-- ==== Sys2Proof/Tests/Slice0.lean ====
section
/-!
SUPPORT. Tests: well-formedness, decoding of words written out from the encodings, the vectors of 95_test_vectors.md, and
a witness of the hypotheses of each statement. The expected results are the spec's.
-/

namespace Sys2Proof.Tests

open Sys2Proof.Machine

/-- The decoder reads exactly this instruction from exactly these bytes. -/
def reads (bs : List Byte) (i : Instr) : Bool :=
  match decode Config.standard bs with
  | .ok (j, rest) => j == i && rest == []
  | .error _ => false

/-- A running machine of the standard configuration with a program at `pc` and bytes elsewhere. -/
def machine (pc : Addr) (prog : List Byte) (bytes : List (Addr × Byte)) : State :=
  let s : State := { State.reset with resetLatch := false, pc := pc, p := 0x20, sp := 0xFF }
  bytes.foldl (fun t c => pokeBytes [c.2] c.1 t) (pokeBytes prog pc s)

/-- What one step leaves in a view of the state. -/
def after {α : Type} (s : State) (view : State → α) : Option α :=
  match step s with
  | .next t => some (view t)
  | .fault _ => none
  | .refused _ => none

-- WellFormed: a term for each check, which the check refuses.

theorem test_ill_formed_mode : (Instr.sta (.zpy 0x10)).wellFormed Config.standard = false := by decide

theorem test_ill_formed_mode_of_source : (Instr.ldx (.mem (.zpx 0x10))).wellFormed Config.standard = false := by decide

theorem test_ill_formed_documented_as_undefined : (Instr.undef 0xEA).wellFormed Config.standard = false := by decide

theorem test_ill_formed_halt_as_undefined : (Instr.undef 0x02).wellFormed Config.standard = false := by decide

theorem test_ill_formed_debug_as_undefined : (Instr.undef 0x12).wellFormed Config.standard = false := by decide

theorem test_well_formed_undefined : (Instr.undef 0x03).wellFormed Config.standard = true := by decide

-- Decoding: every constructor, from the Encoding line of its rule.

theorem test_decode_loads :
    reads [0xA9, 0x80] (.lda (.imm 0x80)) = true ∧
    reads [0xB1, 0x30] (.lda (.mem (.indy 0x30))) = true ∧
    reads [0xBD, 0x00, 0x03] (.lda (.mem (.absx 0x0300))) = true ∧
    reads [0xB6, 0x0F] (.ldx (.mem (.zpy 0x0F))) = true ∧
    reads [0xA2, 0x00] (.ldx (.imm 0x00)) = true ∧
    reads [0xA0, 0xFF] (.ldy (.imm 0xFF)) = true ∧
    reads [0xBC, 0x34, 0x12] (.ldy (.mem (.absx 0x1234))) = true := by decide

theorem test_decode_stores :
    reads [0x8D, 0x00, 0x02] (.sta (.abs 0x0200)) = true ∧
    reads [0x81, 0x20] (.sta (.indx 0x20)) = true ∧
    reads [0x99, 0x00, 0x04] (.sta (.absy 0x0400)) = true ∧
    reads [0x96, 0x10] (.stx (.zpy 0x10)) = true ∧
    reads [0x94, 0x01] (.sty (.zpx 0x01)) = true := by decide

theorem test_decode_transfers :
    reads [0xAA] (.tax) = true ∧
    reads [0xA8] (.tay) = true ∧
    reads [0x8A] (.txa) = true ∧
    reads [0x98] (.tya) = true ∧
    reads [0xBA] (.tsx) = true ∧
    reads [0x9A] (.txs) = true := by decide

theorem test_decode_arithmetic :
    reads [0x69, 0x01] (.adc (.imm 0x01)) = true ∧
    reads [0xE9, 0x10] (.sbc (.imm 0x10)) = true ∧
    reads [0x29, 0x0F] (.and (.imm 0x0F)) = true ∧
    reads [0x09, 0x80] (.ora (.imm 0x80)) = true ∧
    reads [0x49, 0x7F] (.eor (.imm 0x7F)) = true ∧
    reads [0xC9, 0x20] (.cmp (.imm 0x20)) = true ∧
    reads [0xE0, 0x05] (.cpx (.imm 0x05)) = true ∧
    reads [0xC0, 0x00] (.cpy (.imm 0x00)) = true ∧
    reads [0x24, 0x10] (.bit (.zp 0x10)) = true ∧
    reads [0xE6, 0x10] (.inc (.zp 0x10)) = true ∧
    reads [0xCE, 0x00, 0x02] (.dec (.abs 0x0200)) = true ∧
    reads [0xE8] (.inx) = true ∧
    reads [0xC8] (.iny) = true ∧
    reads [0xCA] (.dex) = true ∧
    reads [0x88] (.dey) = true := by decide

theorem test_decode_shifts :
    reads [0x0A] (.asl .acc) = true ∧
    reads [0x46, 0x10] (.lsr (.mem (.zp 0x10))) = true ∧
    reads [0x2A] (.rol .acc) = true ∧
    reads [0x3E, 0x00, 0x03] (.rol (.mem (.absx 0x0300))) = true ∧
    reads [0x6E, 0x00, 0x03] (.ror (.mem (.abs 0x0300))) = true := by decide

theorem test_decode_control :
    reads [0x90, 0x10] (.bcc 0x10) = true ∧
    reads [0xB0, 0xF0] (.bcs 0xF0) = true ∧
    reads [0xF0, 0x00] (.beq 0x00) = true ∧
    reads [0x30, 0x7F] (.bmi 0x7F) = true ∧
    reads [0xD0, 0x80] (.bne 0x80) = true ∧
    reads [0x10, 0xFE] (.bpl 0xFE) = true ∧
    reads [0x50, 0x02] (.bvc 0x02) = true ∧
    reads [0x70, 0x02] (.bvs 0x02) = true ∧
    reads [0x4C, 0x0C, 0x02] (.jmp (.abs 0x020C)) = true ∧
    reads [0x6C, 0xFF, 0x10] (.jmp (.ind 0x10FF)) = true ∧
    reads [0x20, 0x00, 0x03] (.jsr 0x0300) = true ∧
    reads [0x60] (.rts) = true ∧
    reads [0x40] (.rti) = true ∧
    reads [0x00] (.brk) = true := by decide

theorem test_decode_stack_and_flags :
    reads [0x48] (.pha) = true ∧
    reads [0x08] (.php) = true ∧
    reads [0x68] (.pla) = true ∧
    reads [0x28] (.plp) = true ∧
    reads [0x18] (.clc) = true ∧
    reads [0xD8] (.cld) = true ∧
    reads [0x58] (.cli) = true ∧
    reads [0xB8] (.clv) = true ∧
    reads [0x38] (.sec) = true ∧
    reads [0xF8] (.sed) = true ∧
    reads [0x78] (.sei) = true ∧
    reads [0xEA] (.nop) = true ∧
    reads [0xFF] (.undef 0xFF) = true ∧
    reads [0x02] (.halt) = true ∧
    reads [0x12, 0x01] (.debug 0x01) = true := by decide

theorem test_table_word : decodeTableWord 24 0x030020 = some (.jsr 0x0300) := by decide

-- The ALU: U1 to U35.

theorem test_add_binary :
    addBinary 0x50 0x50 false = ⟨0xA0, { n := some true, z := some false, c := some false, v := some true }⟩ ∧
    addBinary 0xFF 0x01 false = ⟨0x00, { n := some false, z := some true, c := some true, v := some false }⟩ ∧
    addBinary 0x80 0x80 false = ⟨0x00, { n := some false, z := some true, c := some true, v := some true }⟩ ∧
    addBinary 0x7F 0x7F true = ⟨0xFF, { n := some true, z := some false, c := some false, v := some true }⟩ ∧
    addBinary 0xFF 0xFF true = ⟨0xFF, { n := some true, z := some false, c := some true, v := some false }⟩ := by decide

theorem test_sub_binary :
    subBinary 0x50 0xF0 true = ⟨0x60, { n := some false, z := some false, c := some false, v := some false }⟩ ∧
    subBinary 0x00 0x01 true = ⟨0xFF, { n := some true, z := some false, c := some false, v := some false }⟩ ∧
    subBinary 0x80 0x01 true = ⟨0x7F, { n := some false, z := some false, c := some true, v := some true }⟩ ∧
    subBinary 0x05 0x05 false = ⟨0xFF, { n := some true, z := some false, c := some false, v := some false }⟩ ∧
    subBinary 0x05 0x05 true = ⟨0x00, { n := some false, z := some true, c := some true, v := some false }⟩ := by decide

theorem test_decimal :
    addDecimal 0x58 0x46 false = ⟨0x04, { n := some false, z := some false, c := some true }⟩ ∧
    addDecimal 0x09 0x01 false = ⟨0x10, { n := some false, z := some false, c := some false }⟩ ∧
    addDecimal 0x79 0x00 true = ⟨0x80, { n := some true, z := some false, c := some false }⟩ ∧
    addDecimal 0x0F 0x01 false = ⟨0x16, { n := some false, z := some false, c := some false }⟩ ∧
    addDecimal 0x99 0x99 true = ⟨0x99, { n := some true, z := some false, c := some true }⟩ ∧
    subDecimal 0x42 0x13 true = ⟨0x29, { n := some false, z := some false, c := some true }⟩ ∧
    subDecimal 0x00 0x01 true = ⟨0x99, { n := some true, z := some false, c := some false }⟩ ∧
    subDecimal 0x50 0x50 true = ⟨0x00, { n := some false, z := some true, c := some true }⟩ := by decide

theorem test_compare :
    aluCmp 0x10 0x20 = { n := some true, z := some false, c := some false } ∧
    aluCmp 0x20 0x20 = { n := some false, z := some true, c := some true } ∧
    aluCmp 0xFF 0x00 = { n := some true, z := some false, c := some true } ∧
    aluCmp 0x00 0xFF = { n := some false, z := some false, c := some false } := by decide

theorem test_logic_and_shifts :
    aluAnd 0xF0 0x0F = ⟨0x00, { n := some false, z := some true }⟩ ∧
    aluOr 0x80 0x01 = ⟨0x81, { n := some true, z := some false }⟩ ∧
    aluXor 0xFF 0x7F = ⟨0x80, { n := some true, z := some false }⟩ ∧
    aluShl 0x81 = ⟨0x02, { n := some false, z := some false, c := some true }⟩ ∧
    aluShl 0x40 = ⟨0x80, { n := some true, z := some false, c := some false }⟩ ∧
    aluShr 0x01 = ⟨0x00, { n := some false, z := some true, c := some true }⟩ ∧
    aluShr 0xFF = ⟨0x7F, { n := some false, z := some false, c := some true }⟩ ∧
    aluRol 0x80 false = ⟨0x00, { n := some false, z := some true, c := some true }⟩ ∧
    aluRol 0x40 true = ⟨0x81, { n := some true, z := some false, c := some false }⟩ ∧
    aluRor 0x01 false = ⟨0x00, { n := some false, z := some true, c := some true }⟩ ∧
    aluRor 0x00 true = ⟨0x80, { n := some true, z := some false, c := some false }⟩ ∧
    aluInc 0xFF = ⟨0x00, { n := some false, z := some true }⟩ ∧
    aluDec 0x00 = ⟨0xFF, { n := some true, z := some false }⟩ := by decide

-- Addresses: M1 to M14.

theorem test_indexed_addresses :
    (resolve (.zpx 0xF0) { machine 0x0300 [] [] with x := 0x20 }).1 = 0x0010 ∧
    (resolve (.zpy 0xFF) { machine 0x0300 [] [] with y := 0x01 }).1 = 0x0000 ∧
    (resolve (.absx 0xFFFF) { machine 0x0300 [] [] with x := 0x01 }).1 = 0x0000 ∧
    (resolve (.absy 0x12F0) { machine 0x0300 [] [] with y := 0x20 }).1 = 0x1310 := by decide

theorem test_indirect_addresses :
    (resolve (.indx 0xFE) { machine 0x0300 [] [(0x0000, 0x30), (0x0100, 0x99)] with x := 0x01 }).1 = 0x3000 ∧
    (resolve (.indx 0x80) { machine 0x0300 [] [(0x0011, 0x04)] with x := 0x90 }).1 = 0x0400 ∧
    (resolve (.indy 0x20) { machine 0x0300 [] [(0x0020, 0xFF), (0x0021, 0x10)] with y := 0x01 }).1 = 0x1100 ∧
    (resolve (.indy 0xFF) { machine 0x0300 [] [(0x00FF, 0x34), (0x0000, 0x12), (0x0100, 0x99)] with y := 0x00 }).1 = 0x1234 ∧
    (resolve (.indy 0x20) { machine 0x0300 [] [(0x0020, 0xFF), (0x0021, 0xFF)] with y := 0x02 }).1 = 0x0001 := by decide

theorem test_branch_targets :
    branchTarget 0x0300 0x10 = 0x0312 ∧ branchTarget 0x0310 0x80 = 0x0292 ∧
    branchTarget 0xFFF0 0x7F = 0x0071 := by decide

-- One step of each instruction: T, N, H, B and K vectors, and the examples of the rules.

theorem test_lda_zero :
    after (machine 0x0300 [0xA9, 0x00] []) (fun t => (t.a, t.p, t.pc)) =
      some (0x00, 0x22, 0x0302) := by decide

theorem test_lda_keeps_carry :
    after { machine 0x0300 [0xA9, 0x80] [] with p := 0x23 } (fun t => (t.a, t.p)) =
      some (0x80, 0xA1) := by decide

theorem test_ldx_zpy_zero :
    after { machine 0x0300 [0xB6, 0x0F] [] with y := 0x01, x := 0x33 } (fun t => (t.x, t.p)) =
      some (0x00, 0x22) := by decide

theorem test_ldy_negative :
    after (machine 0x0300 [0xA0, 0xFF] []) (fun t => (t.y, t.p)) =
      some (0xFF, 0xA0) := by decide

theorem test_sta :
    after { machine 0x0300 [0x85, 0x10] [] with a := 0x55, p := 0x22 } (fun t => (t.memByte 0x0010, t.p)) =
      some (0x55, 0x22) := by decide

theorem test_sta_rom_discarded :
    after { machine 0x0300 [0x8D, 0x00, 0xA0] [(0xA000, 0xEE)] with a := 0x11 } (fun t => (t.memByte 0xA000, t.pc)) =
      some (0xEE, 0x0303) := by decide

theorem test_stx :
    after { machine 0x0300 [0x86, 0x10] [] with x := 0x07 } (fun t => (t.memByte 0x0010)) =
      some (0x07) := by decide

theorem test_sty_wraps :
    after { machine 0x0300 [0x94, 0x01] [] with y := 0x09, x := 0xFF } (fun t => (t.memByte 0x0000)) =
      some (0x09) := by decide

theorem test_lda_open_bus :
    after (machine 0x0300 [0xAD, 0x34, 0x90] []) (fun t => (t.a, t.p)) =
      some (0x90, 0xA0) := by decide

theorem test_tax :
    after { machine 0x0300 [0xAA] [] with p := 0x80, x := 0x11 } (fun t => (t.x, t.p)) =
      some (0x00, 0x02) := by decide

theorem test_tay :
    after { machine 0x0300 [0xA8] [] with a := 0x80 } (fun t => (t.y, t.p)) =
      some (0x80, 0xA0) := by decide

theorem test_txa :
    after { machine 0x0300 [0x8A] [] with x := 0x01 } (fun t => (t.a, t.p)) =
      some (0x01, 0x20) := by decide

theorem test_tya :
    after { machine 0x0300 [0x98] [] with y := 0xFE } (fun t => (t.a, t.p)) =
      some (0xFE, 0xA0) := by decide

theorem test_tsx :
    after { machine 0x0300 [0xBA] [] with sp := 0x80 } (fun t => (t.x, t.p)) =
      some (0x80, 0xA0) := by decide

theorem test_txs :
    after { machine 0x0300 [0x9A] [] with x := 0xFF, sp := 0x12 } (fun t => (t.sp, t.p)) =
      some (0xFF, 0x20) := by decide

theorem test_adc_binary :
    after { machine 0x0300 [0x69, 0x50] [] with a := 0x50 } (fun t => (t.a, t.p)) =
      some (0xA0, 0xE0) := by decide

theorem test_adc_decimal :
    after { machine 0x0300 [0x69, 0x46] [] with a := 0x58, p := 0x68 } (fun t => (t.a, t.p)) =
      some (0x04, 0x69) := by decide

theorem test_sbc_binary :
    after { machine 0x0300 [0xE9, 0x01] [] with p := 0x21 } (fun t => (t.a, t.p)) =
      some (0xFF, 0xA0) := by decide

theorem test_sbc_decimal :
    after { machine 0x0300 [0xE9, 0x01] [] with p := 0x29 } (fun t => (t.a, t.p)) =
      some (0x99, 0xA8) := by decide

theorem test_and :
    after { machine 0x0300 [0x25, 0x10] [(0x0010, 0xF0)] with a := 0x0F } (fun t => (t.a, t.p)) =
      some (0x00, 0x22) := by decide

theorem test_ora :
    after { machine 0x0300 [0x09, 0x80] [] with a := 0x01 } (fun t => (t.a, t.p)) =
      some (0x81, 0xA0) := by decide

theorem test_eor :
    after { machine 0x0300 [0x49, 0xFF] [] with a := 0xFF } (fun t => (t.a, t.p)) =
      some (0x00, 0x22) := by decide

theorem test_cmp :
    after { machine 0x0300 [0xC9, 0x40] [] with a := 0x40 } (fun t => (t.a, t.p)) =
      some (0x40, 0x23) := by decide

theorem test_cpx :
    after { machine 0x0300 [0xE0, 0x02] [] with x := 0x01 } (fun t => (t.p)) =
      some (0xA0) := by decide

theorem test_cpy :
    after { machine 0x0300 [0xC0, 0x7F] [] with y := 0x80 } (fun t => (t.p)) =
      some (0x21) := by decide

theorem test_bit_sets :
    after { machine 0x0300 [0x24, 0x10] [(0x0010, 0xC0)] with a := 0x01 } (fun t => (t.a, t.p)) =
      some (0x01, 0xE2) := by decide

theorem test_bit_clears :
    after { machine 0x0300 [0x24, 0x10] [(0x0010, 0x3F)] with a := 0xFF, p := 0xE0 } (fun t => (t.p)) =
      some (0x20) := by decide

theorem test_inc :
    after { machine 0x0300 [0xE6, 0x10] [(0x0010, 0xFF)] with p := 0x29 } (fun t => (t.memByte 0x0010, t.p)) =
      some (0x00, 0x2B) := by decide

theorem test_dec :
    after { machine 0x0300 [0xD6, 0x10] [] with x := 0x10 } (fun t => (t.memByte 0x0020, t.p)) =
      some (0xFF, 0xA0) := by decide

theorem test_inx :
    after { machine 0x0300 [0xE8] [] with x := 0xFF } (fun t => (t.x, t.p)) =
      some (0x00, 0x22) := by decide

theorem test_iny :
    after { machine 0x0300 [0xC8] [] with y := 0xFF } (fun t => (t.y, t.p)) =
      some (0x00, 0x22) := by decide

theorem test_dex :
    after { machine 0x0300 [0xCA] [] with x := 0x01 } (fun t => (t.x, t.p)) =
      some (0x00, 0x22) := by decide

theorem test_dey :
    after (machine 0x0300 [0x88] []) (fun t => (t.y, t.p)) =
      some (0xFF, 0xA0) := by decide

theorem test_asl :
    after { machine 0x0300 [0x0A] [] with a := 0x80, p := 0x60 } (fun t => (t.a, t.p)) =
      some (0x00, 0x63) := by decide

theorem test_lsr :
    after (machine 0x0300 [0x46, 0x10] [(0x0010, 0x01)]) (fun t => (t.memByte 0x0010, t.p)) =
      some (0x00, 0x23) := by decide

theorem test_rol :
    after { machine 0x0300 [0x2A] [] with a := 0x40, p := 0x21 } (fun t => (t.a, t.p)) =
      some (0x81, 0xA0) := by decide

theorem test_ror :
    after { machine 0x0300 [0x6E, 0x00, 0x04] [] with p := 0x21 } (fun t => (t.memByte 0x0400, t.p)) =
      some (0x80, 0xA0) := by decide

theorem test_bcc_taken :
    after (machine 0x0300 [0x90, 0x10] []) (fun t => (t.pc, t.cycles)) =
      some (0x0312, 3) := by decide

###

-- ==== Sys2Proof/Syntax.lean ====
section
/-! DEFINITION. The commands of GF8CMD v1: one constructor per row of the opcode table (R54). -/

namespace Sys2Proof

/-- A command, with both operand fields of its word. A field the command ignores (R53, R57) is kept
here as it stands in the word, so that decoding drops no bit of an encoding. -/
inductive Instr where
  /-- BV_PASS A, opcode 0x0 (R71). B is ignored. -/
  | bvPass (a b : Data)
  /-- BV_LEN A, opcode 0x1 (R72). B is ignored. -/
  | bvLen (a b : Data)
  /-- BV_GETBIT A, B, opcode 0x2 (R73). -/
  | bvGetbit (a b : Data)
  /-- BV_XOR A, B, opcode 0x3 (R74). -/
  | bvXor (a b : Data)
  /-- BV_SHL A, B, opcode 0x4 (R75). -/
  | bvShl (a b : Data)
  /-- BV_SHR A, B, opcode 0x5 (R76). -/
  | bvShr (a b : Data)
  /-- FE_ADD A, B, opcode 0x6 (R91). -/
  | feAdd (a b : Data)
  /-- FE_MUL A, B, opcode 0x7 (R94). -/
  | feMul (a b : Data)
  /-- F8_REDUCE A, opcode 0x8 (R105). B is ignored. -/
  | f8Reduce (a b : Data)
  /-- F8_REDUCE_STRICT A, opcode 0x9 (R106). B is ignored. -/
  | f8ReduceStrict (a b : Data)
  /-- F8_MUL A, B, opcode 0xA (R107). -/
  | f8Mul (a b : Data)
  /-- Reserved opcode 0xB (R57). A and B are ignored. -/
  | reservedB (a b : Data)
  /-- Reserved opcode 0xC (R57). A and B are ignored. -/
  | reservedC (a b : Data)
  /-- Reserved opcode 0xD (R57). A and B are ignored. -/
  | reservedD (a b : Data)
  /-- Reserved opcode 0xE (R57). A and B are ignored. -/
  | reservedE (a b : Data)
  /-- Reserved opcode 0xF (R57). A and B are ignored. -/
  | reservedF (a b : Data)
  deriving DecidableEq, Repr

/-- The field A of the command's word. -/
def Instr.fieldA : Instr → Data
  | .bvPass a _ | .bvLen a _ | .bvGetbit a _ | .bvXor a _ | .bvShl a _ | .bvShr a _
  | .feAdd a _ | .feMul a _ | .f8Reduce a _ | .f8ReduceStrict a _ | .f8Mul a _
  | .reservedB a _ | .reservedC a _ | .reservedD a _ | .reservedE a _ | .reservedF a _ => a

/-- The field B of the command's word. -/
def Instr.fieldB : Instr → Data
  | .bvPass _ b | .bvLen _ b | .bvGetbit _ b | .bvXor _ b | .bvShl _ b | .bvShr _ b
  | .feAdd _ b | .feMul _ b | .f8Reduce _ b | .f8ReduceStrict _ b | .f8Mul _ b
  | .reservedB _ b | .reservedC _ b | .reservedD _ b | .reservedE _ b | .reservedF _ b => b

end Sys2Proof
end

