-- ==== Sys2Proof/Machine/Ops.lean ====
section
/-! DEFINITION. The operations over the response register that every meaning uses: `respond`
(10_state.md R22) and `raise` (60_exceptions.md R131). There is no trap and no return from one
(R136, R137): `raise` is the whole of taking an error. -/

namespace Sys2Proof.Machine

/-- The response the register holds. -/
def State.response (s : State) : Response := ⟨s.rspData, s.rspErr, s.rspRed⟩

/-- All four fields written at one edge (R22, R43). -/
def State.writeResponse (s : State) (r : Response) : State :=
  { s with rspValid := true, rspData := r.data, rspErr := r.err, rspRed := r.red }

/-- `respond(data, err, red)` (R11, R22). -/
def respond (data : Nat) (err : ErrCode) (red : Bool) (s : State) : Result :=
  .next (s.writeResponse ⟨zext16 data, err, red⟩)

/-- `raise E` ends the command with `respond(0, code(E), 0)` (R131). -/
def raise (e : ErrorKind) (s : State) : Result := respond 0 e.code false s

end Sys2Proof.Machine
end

###

§ **Required work**:
Everything above from the line containing "0x0300 [0x09, 0x80]" down to the line containing "0x0300 [0xC0, 0x7F]" should be copied exactly, both end lines included, and nothing else.

§ **Written answer**:
    after { machine 0x0300 [0x09, 0x80] [] with a := 0x01 } (fun t => (t.a, t.p)) =
      some (0x81, 0xA0) := by decide

theorem test_eor :
    after { machine 0x0300 [0x49, 0xFF] [] with a := 0xFF } (fun t => (t.a, t.p)) =
      some (0x00, 0x22) := by decide

theorem test_cmp :
    after { machine 0x0300 [0xC9, 0x40] [] with a := 0x40 } (fun t => (t.a, t.p)) =
      some (0x40, 0x23) := by decide

theorem test_cpx :
    after { machine 0x0300 [0xE0, 0x02] [] with x := 0x01 } (fun t => (t.p)) =
      some (0xA0) := by decide

theorem test_cpy :
    after { machine 0x0300 [0xC0, 0x7F] [] with y := 0x80 } (fun t => (t.p)) =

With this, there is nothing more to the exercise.